I recently bought a bunch of used computer parts/borrowed some to make a PC for my S/O.

 

The PC seemed to work fine for a few weeks, however, the GPU (GTX 550Ti) we were using was very old and pretty bad, so we bought a used RX570. This worked fine for a couple of hours, but then came the need to restart the PC in safe mode to uninstall the Nvidia drivers. The PC failed to reboot and appeared to get stuck in a boot loop with the motherboard pointing at the RAM as the issue (see my previous post here). The end result is that all 4 sticks of DDR3 in the system were dead.

 

My theory at the time is that the cheap PSU (650W) had surged on reboot with the increased power draw of the RX570. So I donated my EVGA 600W PSU (which has ran both an R9 Fury and a GTX 1080) and bought some more RAM. The problem seemed resolved.

 

Fast forward to last night and the PC has a Windows update. The PC attempts to restart to install said updates but like before, the PC doesn't manage to post.

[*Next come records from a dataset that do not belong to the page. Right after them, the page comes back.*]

/-- The performance of an XATOM, one step in the controller's order; a failed comparison counts nothing (R221, R244). It comes after
the stores of its cycle (DESIGN CHOICE, log entry 111), and its own writes are none that its source window has to tell of (R337; DEDUCED,
log entry 123). -/
def State.atomic (s : State) (t : Nat) (k : BitVec 2) (q : Nat) (v : XView) (o : XeArgs) (e : XEntry) : State :=
  let by_ := v.c.launch
  let a := atomOf e.recs e.vals o.en
  let n := if o.cmd.getLsbD 3 then 8 else 4
  let d := v.side a.tgth
  let ps := (List.range n).map fun j => v.place d (a.toff + j)
  match ps.findSome? fun p => p.bind fun p => if (s.badIn p [(0, false)]).isSome then some p else none with
  | some p => s.failMem t k q p
  | none =>
    let old := ofLe (s.peek ps)
    let w := 8 * n
    let new := atomNew (o.cmd.toNat % 8) w old (a.opa.toNat % 2 ^ w) (a.opb.toNat % 2 ^ w)
    -- the target is written before the result word
    let target : List (Place × List Byte) := match new with | some x => v.runs d a.toff (leBytes n x) | none => []
    let s1 : State := target.foldl (fun (s : State) y => s.landBytes by_ y.1 (allOn y.2)) s
    let result := v.runs .win a.roff (leBytes 8 old)
    match result.findSome? fun x => (s1.badIn x.1 (allOn x.2)).map fun b => x.1.at (64 * b) with
    | some p => s1.failMem t k q p
    | none => result.foldl (fun (s : State) y =>
        if new.isSome then s.landBeatAt by_ y.1 (allOn y.2) else s.landData by_ y.1 (s.unstored y.1 (allOn y.2))) s1

/-- The arm, the atomic or the beats of a started command. Its reach and blocks are those of the records as they then stand (DEDUCED,
log entry 110). -/
def State.started (s : State) (t : Nat) (k : BitVec 2) (q : Nat) (e : XEntry) (i : Instr) : State :=
  let c := s.ctx t k
  let by_ := c.launch
  let v := c.xview t k c.ttab
  let (rd, wr) := s.blocks v i e
  let e := { e with rd, wr, reach := s.reach v i e }
  let route := s.routeOf v i e
  let go (s : State) (beats : List Beat) : State := s.setRun t k q (some { e, beats, regs := c.ttab, route })
  let s0 := go s []
  let move (o : XeArgs) : State :=
    let beats := s.moveBeats v i (tensorOf e.recs e.vals o.en)
    let s := go s beats
    if selfOverlap t beats then s.updCtx t k fun c => c.event s.now dcrSRCW e.off 6 1 else s
  let listed (o : XeArgs) : State :=
    match s.readList v (tensorOf e.recs e.vals o.en) with
    | (_, some p) => s0.failMem t k q p
    | (cap, none) => (move o).updCtx t k fun c =>
        c.setQueue q { c.queue q with run := (c.queue q).run.map fun r => { r with cap } }
  match i with
  | .xjoin _ _ _ => s0.endRun t k q
  | .xrec _ =>
    let s := s0.updCtx t k fun c => { c with ttab := c.installed c.ttab e }
    if c.timed then s.setRun t k q (some { e := { e with due := some (s.now + 1) }, regs := c.ttab }) else s.endRun t k q
  | .xsig _ => s0
  | .xarm _ =>
    let a := armOf e.recs
    match v.place (v.side a.rgnh) a.spoff with
    | none => s0.failRun t k q cBND 0 0 0
    | some p =>
      match p.counters, by_ with
      | some l, some id =>
        let x := s0.arrival l a.idx
        if x.st ≠ 0 && x.own ≠ id then s0.failRun t k q cXARMD 0 (arrWord l a.idx) 0
        else
          let tenant := match findLaunch s0.ctd.launches id with | some n => n.tenant | none => 0
          s0.setArrival l a.idx
            { st := 1, gen := x.gen + 1, ownt := tenant, nrel := a.nrel, side := a.side, slot := a.slot, own := id, base := p.addr
              len := a.splen, total := a.total, rel := e.rel
              arm := { t, k, fx := c.pos, fy := fieldFy c.field, q, idx := e.idx }, armOff := e.off }
      | _, _ => s0
  | .xatom o =>
    let s1 := if c.exclusive then s0 else s0.countMoved t (atomBytes o)
    let s2 := ((s1.setRun t k q (some { e := { e with rd := [] }, regs := c.ttab, route })).atomic t k q v o e).owe s1 t k q
    s2.updCtx t k fun c =>
      let x := c.queue q
      c.setQueue q { x with run := x.run.map fun r => { r with e := { r.e with rd } } }
  | .xcopy o => move o
  | .xgath o | .xscat o => listed o
  | .xfill o => go s (v.fillBeats (FS.ofBit (o.cmd.getLsbD 0)) (tensorOf e.recs e.vals o.en))
  | .xdec _ => s0.beginBlock t k q
  | .xqadd o => go s (v.addBeats o i (tensorOf e.recs e.vals o.en))
  | .xqrd o => go s (v.drainBeats o i (tensorOf e.recs e.vals o.en))
  | .xqclr o => go s (v.clearBeats (tensorOf e.recs e.vals o.en))
  | .xcsr o => go s ((List.range (csrOf e.recs e.vals o.en).nrows).map .csrRow)
  | _ => s0

/-- A command starts. The checks of its dynamic records may end it in an engine fault (R255). -/
def execXeCommandStart (t : Nat) (k : BitVec 2) (xq : BitVec 2) (s : State) : Host.Outcome State Fault Refusal :=
  match s.startable t k xq.toNat with
  | none => .refused (.notEnabled "XE_COMMAND_START")
  | some (e, i) =>
    let c := s.ctx t k
    let q := c.queue xq.toNat
    let s1 := s.setCtx t k (c.setQueue xq.toNat { q with ents := q.ents.tail })
    match s1.startErr (c.xview t k c.ttab) i e with
    | some cause =>
      .next ((s1.updCtx t k (·.blame xq.toNat e)).engineFault t k xq.toNat cause e.idx 0 0 0)
    | none => .next (s1.started t k xq.toNat e i)

/-! ### Beats (R334, R337) -/

/-- The source blocks of a beat. -/
def Beat.reads : Beat → List Place
  | .move _ bs => bs.filterMap fun x => match x with | some (.byte p) => some p.block | _ => none
  | .entry _ bs => bs.filterMap fun x => match x with | .byte p => some p.block | _ => none
  | .addend _ near _ => near.map Place.block
  | _ => []

/-- Blocks the command may read ahead of their beats, as many as the hardware chooses (R337); a block with an uncorrectable error
is met by the beat that needs it (R37). -/
def State.readAhead (s : State) (r : Started) : Started × State :=
  let (n, s) := s.choose
  let ps := ((r.beats.flatMap Beat.reads).eraseDups).filter fun p =>
    !(r.cap.any fun x => x.1 = p) && (s.badIn p (List.replicate 64 (0, false))).isNone
  ({ r with cap := (ps.take n).foldl (fun cap p => (s.block cap p).2) r.cap }, s)

/-- The beat lands after every beat that stands before it in the command's list. -/
def Beat.ordered : Beat → Bool
  | .entry _ _ | .csrRow _ | .csrCount _ _ | .bad _ => true
  | .drain _ chain _ => chain
  | _ => false

/-- The beat `n` may land now: no beat up to it waits for one before it. -/
def Started.mayLand (r : Started) (n : Nat) : Bool :=
  n < r.beats.length && (n = 0 || !((r.beats.take (n + 1)).any Beat.ordered))

/-- Elements of an XQRD read, rounded and packed into the block they share: the state with the cleared cells, and the bytes
by offset of the near side (R247). -/
def State.drainEls (s : State) (by_ : Option LId) (e : XEntry) (o : XeArgs) (t : Tensor)
    (els : List (Option Place × BitVec 32 × BitVec 32 × Nat)) : Except Place (State × List (Nat × Nat)) :=
  let rm := (RM.ofCode (o.cmd.extractLsb' 0 2)).getD .rne
  els.foldlM (fun (acc : State × List (Nat × Nat)) x =>
    let (s, vals) := acc
    match x.1 with
    | none => .ok (s, vals ++ [(x.2.2.2, t.padv % 2 ^ o.fmt.width)])
    | some cell =>
      if (s.badIn cell [(0, false)]).isSome || (s.badIn (cell.plus 64) [(0, false)]).isSome then .error cell
      else
        let c := Cell.ofBytes (s.readPlace cell 128)
        let u := draw e.key (BitVec.ofNat 16 t.xoff) (e.step.setWidth 32) x.2.2.1 x.2.1
        let r := (roundVal rm o.fmt u c.val).1
        let s := if o.cmd.getLsbD 2 then s.landBytes by_ cell (allOn (leBytes 128 0)) else s
        .ok (s, vals ++ [(x.2.2.2, r)])) (s, [])

/-- The bytes of drained elements and their places. Two 4-bit elements share a byte, the even one low; the manual does not say what
the other half holds where the last element is even, and it is a free value. -/
def XView.packDrain (v : XView) (near : Side) (t : Tensor) (w free : Nat) (vals : List (Nat × Nat)) : List (Place × Byte) :=
  if w = 4 then
    let at_ (n : Nat) : Nat := ((vals.find? fun x => x.1 = n).map (·.2)).getD (free % 16)
    ((vals.map fun x => x.1 / 2).eraseDups).flatMap fun b =>
      (v.nearPlaces near t w (2 * b)).map fun p => (p, BitVec.ofNat 8 (at_ (2 * b) + 16 * at_ (2 * b + 1)))
  else vals.flatMap fun x => (v.nearPlaces near t w x.1).zip (leBytes (w / 8) x.2)

/-- The bytes of a list that lie in one block, as a masked write of the block. -/
def inBlock (base : Place) (bs : List (Place × Byte)) : List (Byte × Bool) :=
  (List.range 64).map fun i => match bs.find? fun x => x.1 = base.plus i with | some x => (x.2, true) | none => (0, false)

/-- A FIFO entry may be filled now: a free entry, or a retiring context, which discards it (R389); and in fixed-timing mode its
cycle has come (R234, R240). -/
def Ctx.mayFill (c : Ctx) (now : Nat) (f : FS) (e : XEntry) (j : Nat) : Bool :=
  (c.life = .retiring || (c.toCore.fifo f).free > 0) && (e.due.isNone || e.fifoDue + j / 2 ≤ now)

/-- The FIFO of an XFILL. -/
def fillTarget : Instr → Option FS
  | .xfill o => some (FS.ofBit (o.cmd.getLsbD 0))
  | _ => none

Again the LED indicating a RAM issue is shown. Today I attempted to use the RAM in my working PC, but the PC fails to post with either module inserted. I assume this lot is dead too.

 

I'm at a loss to what is causing this issue. The next most obvious thing is the motherboard - but all of these issues seems to have occurred after installing the RX570.

What do we think the cause is?

 

The system specs are as follows:

  • Intel Core i5-3570k
  • (RIP) 2x4GB 1800MHz DDR3 HyperX Fury
  • Gigabyte AMD RX570
  • 600W EVGA PSU
  • Asus P8Z77-V LX

Any help is greatly appreciated.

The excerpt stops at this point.